— А что такое? — Спросил Пеньков.
— Очень сильно покалечили танки. А через два месяца нашу группу переводят на Старую Базу, так что будем соседями…
— А Юрковский уезжает?
— Да, сегодня ночью.
— Интересно, задумчиво произнес Пеньков, — зачем он возит с собой этого сварщика?
— Турели варить, — сказал Матти. — Говорят, он собирается провести еще несколько облав — на астероидах. Так истребили мы все-таки пиявок или нет?
Все посмотрели на Феликса.
— Трудно ответить, — сказал Феликс. — Убито шестнадцать штук, а мы никак не ожидали, что их будет больше десяти. Практически, наверное, перебили.
— А ты пришел с карабином? — спросил Матти.
Феликс кивнул.
— Понятно, — сказал Матти.
— А правда, что Юрковского чуть из огнемета не сожгли? — спросила Наташа.
— И меня вместе с ним, — сказал Феликс. — Мы спустились в каверну, а огнеметчики не знали, что мы там. С этой каверной мы начнем работу через два месяца. Там, по-моему, сохранились остатки водопровода. Водопровод очень странный — не круглые трубы, а овальные.

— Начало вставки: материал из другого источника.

/-- WHAT EACH INSTRUCTION WRITES: no more than the table says, or a fault and nothing else (R197). -/
theorem exec_writes {i : Instr} {s t : State} (h : exec i s = .next t) :
    t = s.withWritesOf i t ∨ ∃ f, t = { s with fault := some f } := by
  cases i with
  | ret =>
    obtain ⟨_, _, rfl⟩ | hf := execRet_of_next h
    · exact .inl rfl
    · exact .inr hf
  | call nnn =>
    obtain ⟨_, _, rfl⟩ | hf := execCall_of_next h
    · exact .inl rfl
    · exact .inr hf
  | seImm x nn | sneImm x nn | seReg x y | sneReg x y =>
    obtain rfl | rfl := skipIf_of_next h <;> exact .inl rfl
  | skp x | sknp x =>
    obtain rfl | rfl | hf := skipIfKey_of_next h
    · exact .inl rfl
    · exact .inl rfl
    · exact .inr hf
  | ldVxK x => obtain ⟨b, rfl⟩ | rfl := execLdVxK_of_next h <;> exact .inl rfl
  | drw x y n =>
    obtain rfl | hf := withDataRange_of_next h
    · exact .inl (drawSprite_eq x y n s)
    · exact .inr hf
  | ldB x =>
    obtain rfl | hf := execLdB_of_next h
    · exact .inl rfl
    · exact .inr hf
  | ldMemVx x =>
    obtain rfl | hf := execLdMemVx_of_next h
    · exact .inl rfl
    · exact .inr hf
  | ldVxMem x =>
    obtain rfl | hf := execLdVxMem_of_next h
    · exact .inl (by simp only [State.withWritesOf, State.loadV])
    · exact .inr hf
  | _ =>
    obtain rfl := Host.Outcome.next.inj h
    exact .inl rfl

/-- A part of the state that an instruction changes, the reported fault aside, stands in the table. -/
theorem exec_changes {α : Type} {i : Instr} {s t : State} (part : State → α)
    (hpart : ∀ f, part { s with fault := f } = part s) (h : exec i s = .next t)
    (hne : part t ≠ part s) : part (s.withWritesOf i t) ≠ part s := by
  obtain ht | ⟨f, rfl⟩ := exec_writes h
  · rwa [← ht]
  · exact absurd (hpart _) hne

/-! ### The writers of each part -/

theorem index_writers {i : Instr} {s t : State} (h : (s.withWritesOf i t).i ≠ s.i) :
    (∃ nnn, i = .ldI nnn) ∨ (∃ x, i = .addI x) ∨ ∃ x, i = .ldF x := by
  cases i with
  | ldI nnn => exact .inl ⟨nnn, rfl⟩
  | addI x => exact .inr (.inl ⟨x, rfl⟩)
  | ldF x => exact .inr (.inr ⟨x, rfl⟩)
  | _ => exact absurd rfl h

theorem framebuffer_writers {i : Instr} {s t : State} (h : (s.withWritesOf i t).fb ≠ s.fb) :
    i = .cls ∨ ∃ x y n, i = .drw x y n := by
  cases i with
  | cls => exact .inl rfl
  | drw x y n => exact .inr ⟨x, y, n, rfl⟩
  | _ => exact absurd rfl h

theorem stack_writers {i : Instr} {s t : State}
    (h : ((s.withWritesOf i t).stack, (s.withWritesOf i t).sp) ≠ (s.stack, s.sp)) :
    i = .ret ∨ ∃ nnn, i = .call nnn := by
  cases i with
  | ret => exact .inl rfl
  | call nnn => exact .inr ⟨nnn, rfl⟩
  | _ => exact absurd rfl h

theorem delayTimer_writers {i : Instr} {s t : State} (h : (s.withWritesOf i t).dt ≠ s.dt) :
    ∃ x, i = .ldDTVx x := by
  cases i with
  | ldDTVx x => exact ⟨x, rfl⟩
  | _ => exact absurd rfl h

theorem soundTimer_writers {i : Instr} {s t : State} (h : (s.withWritesOf i t).st ≠ s.st) :
    ∃ x, i = .ldSTVx x := by
  cases i with
  | ldSTVx x => exact ⟨x, rfl⟩
  | _ => exact absurd rfl h

theorem memory_writers {i : Instr} {s t : State} (h : (s.withWritesOf i t).mem ≠ s.mem) :
    (∃ x, i = .ldB x) ∨ ∃ x, i = .ldMemVx x := by
  cases i with
  | ldB x => exact .inl ⟨x, rfl⟩
  | ldMemVx x => exact .inr ⟨x, rfl⟩
  | _ => exact absurd rfl h

theorem pc_writers {i : Instr} {s t : State} (h : (s.withWritesOf i t).pc ≠ s.pc) :
    i.transfers = true := by
  cases i with
  | ret | jp _ | call _ | jpV0 _ | seImm _ _ | sneImm _ _ | seReg _ _ | sneReg _ _ | skp _ | sknp _
  | ldVxK _ => rfl
  | _ => exact absurd rfl h

/-- Settles O35: each part of the state that changed stands in the table of `withWritesOf` for the
instruction. -/
theorem eachStateHasItsOwnWriters : Obligations.EachStateHasItsOwnWriters := by
  intro i s t h
  refine ⟨fun hi => index_writers (exec_changes State.i (fun _ => rfl) h hi),
    fun hfb => framebuffer_writers (exec_changes State.fb (fun _ => rfl) h hfb),
    fun hst => stack_writers (exec_changes (fun u => (u.stack, u.sp)) (fun _ => rfl) h ?_),
    fun hdt => delayTimer_writers (exec_changes State.dt (fun _ => rfl) h hdt),
    fun hst => soundTimer_writers (exec_changes State.st (fun _ => rfl) h hst),
    fun hm => memory_writers (exec_changes State.mem (fun _ => rfl) h hm)⟩
  rwa [Ne, Prod.mk.injEq, not_and_or]

/-- Settles O37: `PC` stands in the table of `withWritesOf` for the instructions of R25 alone. -/
theorem onlyTransfersMovePc : Obligations.OnlyTransfersMovePc :=
  fun _ _ _ h hpc => pc_writers (exec_changes State.pc (fun _ => rfl) h hpc)

/-! ### The registers -/

/-- A register that a write to `V[x]` changed is `V[x]`. -/
theorem eq_of_getV_setV_ne {s : State} {x r : Reg} {b : Byte} (h : (s.setV x b).getV r ≠ s.getV r) :
    r = x := by
  by_contra hr
  exact h (State.getV_setV_ne s b hr)

/-- A register that a write to `V[x]` and then VF changed is one of the two. -/
theorem eq_of_getV_setVThenFlag_ne {s : State} {x r : Reg} {b f : Byte}
    (h : (s.setVThenFlag x b f).getV r ≠ s.getV r) : r = x ∨ r = vf := by
  by_contra hr
  exact h (sameVBut_setVThenFlag s x b f r (by simpa using hr))

/-- Settles O36: where the instruction writes registers, the register operation it ends in says
which; elsewhere the table of `withWritesOf` leaves the register file. -/
theorem registersHaveTheirOwnWriters : Obligations.RegistersHaveTheirOwnWriters := by
  intro i s t r h hr
  have htable := exec_changes (State.getV · r) (fun _ => rfl) h hr
  cases i with
  | ldImm x nn | addImm x nn | ldReg x y | orReg x y | andReg x y | xorReg x y | rnd x nn
  | ldVxDT x =>
    obtain rfl := Host.Outcome.next.inj h
    exact .inl (beq_iff_eq.2 (eq_of_getV_setV_ne hr))
  | addReg x y | sub x y | shr x | subn x y | shl x =>
    obtain rfl := Host.Outcome.next.inj h
    exact (eq_of_getV_setVThenFlag_ne hr).imp beq_iff_eq.2 fun hvf => ⟨hvf, rfl⟩
  | addI x =>
    obtain rfl := Host.Outcome.next.inj h
    exact .inr ⟨eq_of_getV_setV_ne (s := s.setI _) hr, rfl⟩
  | ldVxK x =>
    obtain ⟨b, rfl⟩ | rfl := execLdVxK_of_next h
    · exact .inl (beq_iff_eq.2 (eq_of_getV_setV_ne hr))
    · exact absurd rfl hr
  | drw x y n =>
    obtain rfl | ⟨f, rfl⟩ := withDataRange_of_next h
    · refine .inr ⟨?_, rfl⟩
      by_contra hvf
      exact hr (drawSprite_getV x y r n s hvf)
    · exact absurd rfl hr
  | ldVxMem x =>
    obtain rfl | ⟨f, rfl⟩ := execLdVxMem_of_next h
    · refine .inl (decide_eq_true ?_)
      by_contra hx
      exact hr (by rw [State.getV_loadV, if_neg hx])
    · exact absurd rfl hr
  | _ => exact absurd rfl htable

end Sys2Proof.Machine
end

section
/-! The invariant holds at reset and every step keeps it (10_state.md R25, R35, R36; 40_flow.md R100;
60_exceptions.md R198). -/

namespace Sys2Proof.Machine

/-! ### `PC` and the stack -/

/-- `controlOk` looks at `PC` and the live stack alone, and asks of `PC` only a bound. -/
theorem State.controlOk.of_pc {s t : State} (hc : s.controlOk) (hpc : t.pc.toNat ≤ 0x10FE)
    (hstack : t.stack = s.stack) (hsp : t.sp = s.sp) : t.controlOk := by
  refine ⟨hpc, ?_⟩
  rw [hstack, hsp]
  exact hc.2

theorem toNat_add_two {w : Word} (h : w.toNat ≤ 0x1000) : (w + 2).toNat = w.toNat + 2 := by
  rw [BitVec.toNat_add]
  exact Nat.mod_eq_of_lt (by change w.toNat + 2 < 65536; omega)

/-- A skip moves `PC` by one instruction at most (R13). -/
theorem skipNext_controlOk {s : State} (hpc : s.pc.toNat ≤ 0x1000) (hc : s.controlOk) :
    s.skipNext.controlOk :=
  hc.of_pc (by rw [State.skipNext_pc, toNat_add_two hpc]; omega) rfl rfl

/-- Popping into `PC` takes the top live entry, an address after a call (R100). -/
theorem popIntoPc_controlOk {s : State} (hp : 0 < s.sp.val) (h' : s.sp.val - 1 < 17)
    (hc : s.controlOk) :
    State.controlOk { s with pc := s.stack[s.sp.val - 1], sp := ⟨s.sp.val - 1, h'⟩ } := by
  obtain ⟨_, hlive⟩ := hc
  have htop := hlive ⟨s.sp.val - 1, by omega⟩ (by change s.sp.val - 1 < s.sp.val; omega)
  exact ⟨le_trans htop.2 (by decide), fun k hk => hlive k (lt_of_lt_of_le hk (Nat.sub_le _ _))⟩

/-- A call pushes `PC`, an address after a call, and jumps to at most 0xFFF (R102). -/
theorem pushPc_controlOk {s : State} {nnn : BitVec 12} (hp : s.sp.val < 16)
    (h' : s.sp.val + 1 < 17) (hlo : 2 ≤ s.pc.toNat) (hhi : s.pc.toNat ≤ 0x1000) (hc : s.controlOk) :
    State.controlOk { s with pc := addr12 nnn, stack := s.stack.set s.sp.val s.pc,
                             sp := ⟨s.sp.val + 1, h'⟩ } := by
  have hnnn := nnn.isLt
  refine ⟨by rw [addr12_toNat]; omega, fun k hk => ?_⟩
  dsimp only at hk ⊢
  by_cases hks : s.sp.val = k.val
  · rw [Vector.getElem_set, if_pos hks]
    exact ⟨hlo, hhi⟩
  · rw [Vector.getElem_set, if_neg hks]
    exact hc.2 k (by omega)

/-- An instruction that is no transfer leaves `PC`, the stack and its depth (R25, R26). -/
theorem exec_control_of_not_transfers {i : Instr} {s t : State} (hi : i.transfers = false)
    (h : exec i s = .next t) : t.pc = s.pc ∧ t.stack = s.stack ∧ t.sp = s.sp := by
  obtain ⟨_, _, hstack, _⟩ := eachStateHasItsOwnWriters i s t h
  have hstay : t.stack = s.stack ∧ t.sp = s.sp := by
    by_contra hne
    obtain rfl | ⟨nnn, rfl⟩ := hstack (not_and_or.1 hne) <;> cases hi
  refine ⟨?_, hstay⟩
  by_contra hpc
  exact Bool.false_ne_true (hi.symm.trans (onlyTransfersMovePc i s t h hpc))

/-- No instruction leads `PC` past 0x10FE or leaves a live stack entry that is no address after a
call, when it starts with `PC` just past a word of memory (R25, R100). -/
theorem exec_controlOk {i : Instr} {s t : State} (h : exec i s = .next t) (hlo : 2 ≤ s.pc.toNat)
    (hhi : s.pc.toNat ≤ 0x1000) (hc : s.controlOk) : t.controlOk := by
  cases i with
  | ret =>
    obtain ⟨hp, h', rfl⟩ | ⟨f, rfl⟩ := execRet_of_next h
    · exact popIntoPc_controlOk hp h' hc
    · exact hc
  | call nnn =>
    obtain ⟨hp, h', rfl⟩ | ⟨f, rfl⟩ := execCall_of_next h
    · exact pushPc_controlOk hp h' hlo hhi hc
    · exact hc
  | jp nnn =>
    obtain rfl := Host.Outcome.next.inj h
    have hnnn := nnn.isLt
    exact hc.of_pc (by rw [State.setPc_pc, addr12_toNat]; omega) rfl rfl
  | jpV0 nnn =>
    obtain rfl := Host.Outcome.next.inj h
    have hnnn := nnn.isLt
    have hv := (s.getV 0).isLt
    exact hc.of_pc (by rw [State.setPc_pc, State.offsetTarget_toNat]; omega) rfl rfl
  | seImm x nn | sneImm x nn | seReg x y | sneReg x y =>
    obtain rfl | rfl := skipIf_of_next h
    · exact hc
    · exact skipNext_controlOk hhi hc
  | skp x | sknp x =>
    obtain rfl | rfl | ⟨f, rfl⟩ := skipIfKey_of_next h
    · exact hc
    · exact skipNext_controlOk hhi hc
    · exact hc
  | ldVxK x =>
    obtain ⟨b, rfl⟩ | rfl := execLdVxK_of_next h
    · exact hc
    · refine hc.of_pc ?_ rfl rfl
      have hle : (2 : Word) ≤ s.pc := BitVec.le_def.2 hlo
      rw [State.rewind_pc, BitVec.toNat_sub_of_le hle]
      exact le_trans (Nat.sub_le _ _) hc.1
  | _ =>
    obtain ⟨hpc, hstack, hsp⟩ := exec_control_of_not_transfers rfl h
    exact hc.of_pc (hpc ▸ hc.1) hstack hsp

/-! ### Memory -/

/-- Every instruction keeps memory canonical: it writes none, or bytes through `writeBytes` (R58). -/
theorem exec_wf {i : Instr} {s t : State} (h : exec i s = .next t)
    (hm : Memory.wf s.params s.mem = true) : Memory.wf t.params t.mem = true := by
  obtain ht | ⟨f, rfl⟩ := exec_writes h
  · cases i with
    | ldB x =>
      obtain rfl | ⟨f, rfl⟩ := execLdB_of_next h
      · exact Memory.wf_writeBytes hm
      · exact hm
    | ldMemVx x =>
      obtain rfl | ⟨f, rfl⟩ := execLdMemVx_of_next h
      · exact Memory.wf_writeBytes hm
      · exact hm
    | _ =>
      rw [ht]
      exact hm
  · exact hm

/-! ### The instruction cycle -/

/-- The invariant inside an Advance call on a running core, where the accumulators may have reached
their periods (R176). -/
structure State.MidCall (s : State) : Prop where
  wf : Memory.wf s.params s.mem = true
  legal : s.params.legal = true
  iacc : 0 ≤ s.iacc
  tacc : 0 ≤ s.tacc
  control : s.controlOk
  running : s.halt = false

theorem State.MidCall.iperiod_pos {s : State} (h : s.MidCall) : 0 < s.params.iperiod :=
  ((legal_iff _).1 h.legal).2.2

theorem instructionCycle_wf {s t : State} (h : instructionCycle s = .next t)
    (hm : Memory.wf s.params s.mem = true) : Memory.wf t.params t.mem = true := by
  obtain ⟨i, _, _, e⟩ | ⟨_, _, _, e⟩ | ⟨_, e⟩ := instructionCycle_cases s <;> rw [e] at h
  · exact exec_wf h hm
  · obtain rfl := Host.Outcome.next.inj h
    exact hm
  · obtain rfl := Host.Outcome.next.inj h
    exact hm

/-- A word is fetched at 0xFFE at most, so its instruction starts with `PC` in 0x002 to 0x1000; a
fetch outside memory leaves `PC` (R57, R170). -/
theorem instructionCycle_controlOk {s t : State} (h : instructionCycle s = .next t)
    (hc : s.controlOk) : t.controlOk := by
  obtain ⟨i, hpc, _, e⟩ | ⟨_, hpc, _, e⟩ | ⟨_, e⟩ := instructionCycle_cases s <;> rw [e] at h
  · have hpc' : (s.setPc (s.pc + 2)).pc.toNat = s.pc.toNat + 2 := toNat_add_two (by omega)
    exact exec_controlOk h (by omega) (by omega)
      (hc.of_pc (by omega) rfl rfl)
  · obtain rfl := Host.Outcome.next.inj h
    exact hc.of_pc (by rw [toNat_add_two (by omega)]; omega) rfl rfl
  · obtain rfl := Host.Outcome.next.inj h
    exact hc

theorem instructionCycle_midCall {s t : State} (h : instructionCycle s = .next t)
    (hs : s.MidCall) : t.MidCall := by
  obtain ⟨t', ht', hiacc, htacc, hhalt, _, hparams, _⟩ := instructionCycle_next s
  obtain rfl := Host.Outcome.next.inj (h.symm.trans ht')
  exact ⟨instructionCycle_wf h hs.wf, hparams ▸ hs.legal, hiacc ▸ hs.iacc, htacc ▸ hs.tacc,
    instructionCycle_controlOk h hs.control, hhalt ▸ hs.running⟩

/-! ### The rest of an Advance call -/

/-- A recorded fault leaves `FAULTS` nonzero (R36). -/
theorem recordFault_ne_zero (faults : BitVec 6) (f : Fault) :
    faults ||| (1#6 <<< (f.code - 1)) ≠ 0 := by
  intro h0
  have hcode : 1 ≤ f.code ∧ f.code ≤ 6 := by cases f <;> simp [Fault.code]
  have hbit := recordFault_getLsbD faults f (k := f.code - 1) (by omega)
  rw [h0, decide_eq_true (by omega : f.code - 1 + 1 = f.code), Bool.or_true] at hbit
  simp at hbit

/-- The timer part ends a call in the invariant when the instruction accumulator is below its
period (R35, R176). -/
theorem timerPart_inv {s : State} (hs : s.MidCall) (hi : s.iacc < s.params.iperiod) :
    (timerPart s).Inv := by
  have hhalt : s.halt = true → s.faults ≠ 0 := fun h =>
    absurd (hs.running.symm.trans h) Bool.false_ne_true
  obtain ⟨_, h⟩ | ⟨hlt, h⟩ := timerPart_cases s <;> rw [h]
  · exact ⟨hs.wf, hs.legal, ⟨hs.iacc, usMod_nonneg _ _ tperiod_pos,
      fun _ => ⟨hi, usMod_lt _ _ tperiod_pos⟩⟩, hs.control, hhalt⟩
  · exact ⟨hs.wf, hs.legal, ⟨hs.iacc, hs.tacc, fun _ => ⟨hi, hlt⟩⟩, hs.control, hhalt⟩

— Ты еще надеешься найти двуногих, прямостоящих? — спросил Сергей.
Феликс покачал головой:
— Нет, здесь мы их не найдем, конечно.
— Где — здесь?
— Возле воды.
— Не понимаю, — сказал Пеньков. — Наоборот, если их нет здесь, у воды, значит, их и вообще нет.
— Нет, нет, нет! — проговорила Наташа. — Я, кажется, понимаю. У нас на Земле марсиане стали бы искать людей в пустыне. Это же естественно. Подальше от ядовитой зелени, подальше от областей, закрытых тучами. Искали бы где-нибудь в Гоби. Так, Феликс?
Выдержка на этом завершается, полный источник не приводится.